Interestingly, when comparing phylogenetic relatedness among C. concisus genomes from patients with MC, UC, CD and diarrhoea and from HC, several subgroups within cluster 2 appeared in the present study. The genomes clustered into one GS1 cluster based on genome size and GC count and the three subgroups in cluster 2 consisted of GS2 isolates [17, 18]. Fifty-seven faecal and five oral C. concisus strains were previously reported to cluster into 4 distinct clusters based on AFLP analysis [11]. However, the single isolate in cluster 3 (GS3) was later placed in GS2 by Miller et al. [15], and the five isolates in cluster 4 (GS4) did not yield an amplicon in 23S rRNA analysis and were later re-identified as Campylobacter curvus isolates by MLST [11, 15]. In addition, another study revealed two novel genomospecies (GS5 and GS6) based on AFLP analysis, each containing one isolate (GS5: Lasto 127.99 and GS6: Lasto 393.96) [13]. On et al. further analysed these isolates by 23S rRNA, which placed the isolates in GS2 [13]. However, by including the public available assembled genomes of these isolates into our k-mer based phylogenetic tree, Lasto 393.96 (genome size: 1.85 Mbp, GC count: 37.4%) was placed in cluster 1 and Lasto 127.99 (genome size: 2.03 Mbp, GC count: 39.4%) in cluster 2 subgroup 3 (data not shown) [22]. We did not observe distinct distribution of isolates from different disease phenotypes into the different clusters and cluster subgroups in the present study. The observed clustering may possibly be the result of differences in genome size and GC count among the isolates, but also hypothetically related to isolation from specific anatomic niches in which strains have optimal conditions of colonisation [18]. However, the numbers of oral isolates were too small for sufficient interpretation (n = 13), even though cluster 1 contained 11 of these isolates. Whether the observed clustering is of pathogenic importance remains to be explored.

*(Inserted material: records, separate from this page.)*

-- ==== Sys2Proof/Machine/Counters.lean ====
section
/-! DEFINITION. Observation counters and their overflow (R424 to R431). -/

namespace Sys2Proof.Machine

/-- A counter's block and place: object index and number k in it. Counters are numbered as in Table 17.7. -/
structure CounterPlace where
  index : Nat
  k : Nat
  deriving DecidableEq, Repr

/-- Place of a counter by its number (Table 17.7). -/
def counterPlace (i : Nat) : CounterPlace :=
  if i < 0x900 then ⟨0x4900 + i / 8, i % 8⟩
  else if i < 0x920 then ⟨0x4880 + (i - 0x900) / 16, (i - 0x900) % 16⟩
  else ⟨0x48C0 + (i - 0x920) / 8, (i - 0x920) % 8⟩

/-- Configuration, value, reload and overflow-flags objects of a counter. -/
def CounterPlace.config (p : CounterPlace) : Nat := od p.index (1 + p.k)
def CounterPlace.value (p : CounterPlace) : Nat := od p.index (0x11 + p.k)
def CounterPlace.reload (p : CounterPlace) : Nat := od p.index (0x21 + p.k)
def CounterPlace.flags (p : CounterPlace) : Nat := od p.index 0x31

/-- Numbers of the first counter of a block: logical core, port die, engine. -/
def coreCounters (n : Nat) : Nat := 8 * n
def portCounters (d : Nat) : Nat := 0x900 + 16 * d
def engineCounters (g : Nat) : Nat := 0x920 + 8 * g

/-- Fields of a configuration word (Table 17.2). -/
def cfgEnable (w : Nat) : Bool := bitAt w 31
def cfgAction (w : Nat) : Nat := bits w 30 29
def cfgMode (w : Nat) : Nat := bits w 26 24
def cfgThreshold (w : Nat) : Nat := bits w 23 16
def cfgEvent (w : Nat) : Nat := bits w 15 8
def cfgQualifier (w : Nat) : Nat := bits w 7 0

/-- Number of the counter that a configuration object belongs to, none for another object. -/
def counterOfConfig (id : Nat) : Option Nat :=
  let index := id / 256
  let sub := id % 256
  if 0x4900 ≤ index && index < 0x4A20 && 1 ≤ sub && sub ≤ 8 then some (8 * (index - 0x4900) + sub - 1)
  else if 0x4880 ≤ index && index < 0x4882 && 1 ≤ sub && sub ≤ 16 then some (0x900 + 16 * (index - 0x4880) + sub - 1)
  else if 0x48C0 ≤ index && index < 0x48D8 && 1 ≤ sub && sub ≤ 8 then some (0x920 + 8 * (index - 0x48C0) + sub - 1)
  else none

/-- The enabled counters with their configuration words. -/
def enabledCounters (s : State) : List (Nat × Nat) :=
  s.od.filterMap fun e => match counterOfConfig e.1 with
    | some i => if cfgEnable e.2 then some (i, e.2) else none
    | none => none

/-- Is the configuration word legal for the counter's block (R425, R426, Table 17.4)? -/
def configLegal (i w : Nat) : Bool :=
  let e := cfgEvent w
  let q := cfgQualifier w
  let link := 0x20 ≤ e && e ≤ 0x28
  let blockOk :=
    if e = 0 then true
    else if i < 0x900 then 1 ≤ e && e ≤ 0x12
    else if i < 0x920 then 0x20 ≤ e && e ≤ 0x29
    else 0x40 ≤ e && e ≤ 0x49
  cfgMode w ≤ 4 && blockOk && !((e = 1 || e = 2) && cfgMode w ≠ 0)
    && (if 1 ≤ e && e ≤ 5 then q < 64 else if link then q < 24 || q = 0xFF else q = 0)

/-- Code of a core state (Table 2.4). -/
def CoreState.code : CoreState → Nat
  | .off => 0
  | .idle => 1
  | .running => 2
  | .atPost => 3
  | .halted => 4
  | .standby => 5
  | .retired => 6

/-- Route time and stage of a sample (Table 17.7). -/
def sampleBytes (s : State) (i : Nat) : Bytes :=
  let seq := odGet s (od 0x4800 0x0B)
  let core := i < 0x900
  let c := coreOf s (i / 8)
  leBytes seq 4 ++ leBytes i 2 ++ [if core then BitVec.ofNat 8 c.state.code
    else 0xFF] ++ [0] ++ leBytes (now s) 8 ++ leBytes (stageNumber s) 8
    ++ leBytes (if core then c.cycle else now s - s.stage.start) 4
    ++ leBytes (if core then c.lastBundle else 0xFFFF) 2 ++ zeroBytes 2

/-- A sample is appended to the buffer of 2,048, or dropped and counted (R431). -/
def takeSample (s : State) (i : Nat) : State :=
  if 2048 ≤ s.observe.samples.length then odAdd s (od 0x4800 0x0A) 1
  else
    let b := sampleBytes s i
    odAdd { s with observe := { s.observe with samples := s.observe.samples ++ [b] } } (od 0x4800 0x0B) 1

/-- An overflow raises the counter vector, at most one message in 65,536 ticks (R430). -/
def overflowMessage (s : State) : State :=
  if now s < s.observe.overflowEnd then { s with observe := { s.observe with overflowMore := true } }
  else
    let s := sendMsix s (sourceVector s 5)
    { s with observe := { s.observe with overflowEnd := now s + 65536 } }

/-- The action of a counter's overflow, for each of n overflows (R430). -/
def overflowActions (s : State) (i action : Nat) : Nat → State
  | 0 => s
  | n + 1 =>
    let s := if action = 2 || action = 3 then takeSample s i else s
    overflowActions (if action = 1 || action = 3 then overflowMessage s else s) i action n

/-- A count passes 2^48 - 1: the counter loads its reload value, counts on from it what lies beyond, and so each time that it passes
again; it sets its flag and takes its action (R424, R430). -/
def overflowCounter (s : State) (i beyond : Nat) : State :=
  let p := counterPlace i
  let reload := odGet s p.reload % 2 ^ 48
  let s := odSet s p.value (reload + beyond % (2 ^ 48 - reload))
  let s := odSet s p.flags (setBit (odGet s p.flags) p.k)
  overflowActions s i (cfgAction (odGet s p.config)) (beyond / (2 ^ 48 - reload) + 1)

/-- Add to a counter's value. -/
def addCount (s : State) (i n : Nat) : State :=
  let p := counterPlace i
  let v := odGet s p.value % 2 ^ 48 + n
  if v < 2 ^ 48 then odSet s p.value v else overflowCounter s i (v - 2 ^ 48)

/-- What a counter adds in a cycle in which its event has value v (R426, Table 17.3). -/
def countOf (w v : Nat) (wasAbove : Bool) : Nat :=
  let v := min v 255
  let t := cfgThreshold w
  match cfgMode w with
  | 0 => v
  | 1 => if t < v then 1 else 0
  | 2 => if v = t then 1 else 0
  | 3 => if v < t then 1 else 0
  | 4 => if t < v && !wasAbove then 1 else 0
  | _ => 0

/-- One cycle of a counter's clock, with its event's value; a frozen device's counters hold (R427). -/
def countCycle (s : State) (i w v : Nat) : State :=
  let n := countOf w v (Table.look s.observe.above false i)
  let above := Table.put s.observe.above false i (decide (cfgThreshold w < min v 255))
  let s := { s with observe := { s.observe with above := above } }
  if n = 0 || odGet s (od 0x4800 3) = 1 then s else addCount s i n

/-- What a block's counters that do not count have gathered and seen goes: a counter that is enabled starts anew, as with a value that
was not above its threshold (log entry 60). -/
def forgetDisabled (s : State) (first count : Nat) : State :=
  let live := (enabledCounters s).map Prod.fst
  let keep (i : Nat) : Bool := i < first || first + count ≤ i || live.contains i
  { s with observe := { s.observe with
    accum := s.observe.accum.filter fun x => keep x.1, above := s.observe.above.filter fun x => keep x.1 } }

/-- Something that the counters of block `first` to `first + count - 1` may count happens n times in this
cycle: event e, on link l of the die for link events. -/
def noteEvent (s : State) (first count e n : Nat) (link : Option Nat) : State :=
  (enabledCounters s).foldl (fun s iw =>
    let q := cfgQualifier iw.2
    let linkOk := match link with
      | none => true
      | some l => q = 0xFF || q = l
    if first ≤ iw.1 && iw.1 < first + count && cfgEvent iw.2 = e && linkOk then
      let acc := Table.put s.observe.accum 0 iw.1 (Table.look s.observe.accum 0 iw.1 + n)
      { s with observe := { s.observe with accum := acc } }
    else s) s

/-- An event of logical core n. -/
def coreEvent (s : State) (n e k : Nat) : State := noteEvent s (coreCounters n) 8 e k none

/-- An event of a link: the link's die counts it with the link's number in the die. -/
def linkEvent (s : State) (l e k : Nat) : State := noteEvent s (portCounters (l / 24)) 16 e k (some (l % 24))

/-- An event of engine g. -/
def engineEvent (s : State) (g e k : Nat) : State := noteEvent s (engineCounters g) 8 e k none

/-- n lines are served at the controller of interface g, for a plan request or for another user (Table 17.4). -/
def noteLines (s : State) (g n : Nat) (plan : Bool) : State :=
  engineEvent (if plan then engineEvent s g 0x47 n else s) g 0x48 n

/-- Take what a counter has gathered in the cycle that ends, up to a limit: what lies beyond it falls in the cycles that follow. -/
def takeAccum (s : State) (i limit : Nat) : State × Nat :=
  let all := Table.look s.observe.accum 0 i
  let v := min all limit
  ({ s with observe := { s.observe with accum := Table.put s.observe.accum 0 i (all - v) } }, v)

/-- The most that an engine event shows in a tick of what a request has done at once: the lines that the interface moves in a tick at
full rate (Table 6.4), one page scored, one cycle of a refresh. DESIGN CHOICE (log entry 60). -/
def eventPace (g e : Nat) : Nat :=
  if e = 0x43 || e = 0x44 || e = 0x47 || e = 0x48 then (if g < 16 then 15 else 1) else 1

/-- Zeros in place of a block whose die is held in reset (R438). -/
def ofDie (s : State) (d : Nat) (b : Bytes) : Bytes := if Table.look s.boot.dieReset 0 d ≠ 0 then zeroBytes b.length else b

/-- Values of n counters from counter i, 8 bytes each: bits [63:48] are zero (R432). -/
def counterValue (s : State) (i : Nat) : Nat := odGet s (counterPlace i).value % 2 ^ 48
def counterValues (s : State) (i n : Nat) : Bytes := (countFrom i n).flatMap fun j => leBytes (counterValue s j) 8

/-- A core's record of a snapshot (Table 17.10). -/
def tallyCore (s : State) (n : Nat) : Bytes :=
  let c := coreOf s n
  ofDie s (n / 144) ([BitVec.ofNat 8 c.state.code, BitVec.ofNat 8 (flag c.bank)] ++ leBytes (c.lastBundle % 4096) 2
    ++ leBytes c.cycle 4 ++ leBytes (odGet s (od (0x4900 + n) 0x41)) 4 ++ zeroBytes 4
    ++ leBytes (odGet s (od (0x4900 + n) 0x43)) 8 ++ zeroBytes 8 ++ counterValues s (8 * n) 8)

/-- A cycle of logical core n ends: a snapshot that awaits the core takes its record in the first cycle that began at or after the
trigger (R437). -/
def latchCore (s : State) (n : Nat) : State :=
  match Table.look s.observe.latching 0 n with
  | 0 => s
  | 1 =>
    let b := odGetBytes s s.observe.latchInto
    let s := { s with observe := { s.observe with latching := Table.put s.observe.latching 0 n 0 } }
    odSetBytes s s.observe.latchInto (b.take (64 + 96 * n) ++ tallyCore s n ++ b.drop (160 + 96 * n))
  | k + 1 => { s with observe := { s.observe with latching := Table.put s.observe.latching 0 n k } }

end Sys2Proof.Machine
end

In conclusion, MLST analysis revealed high genetic diversity in 80 MC C. concisus isolates. K-mer distance estimation demonstrated two distinct clusters in MC isolates, which were in concordance with previous GS1 and GS2 analysis. However, no difference was observed between CC and LC strains, and GS may therefore primarily be related to the anatomical niche in which C. concisus has been isolated. MC isolates were phylogenetically closely related to the genomes of C. concisus isolated from patients with UC, CD and diarrhoea and from HC.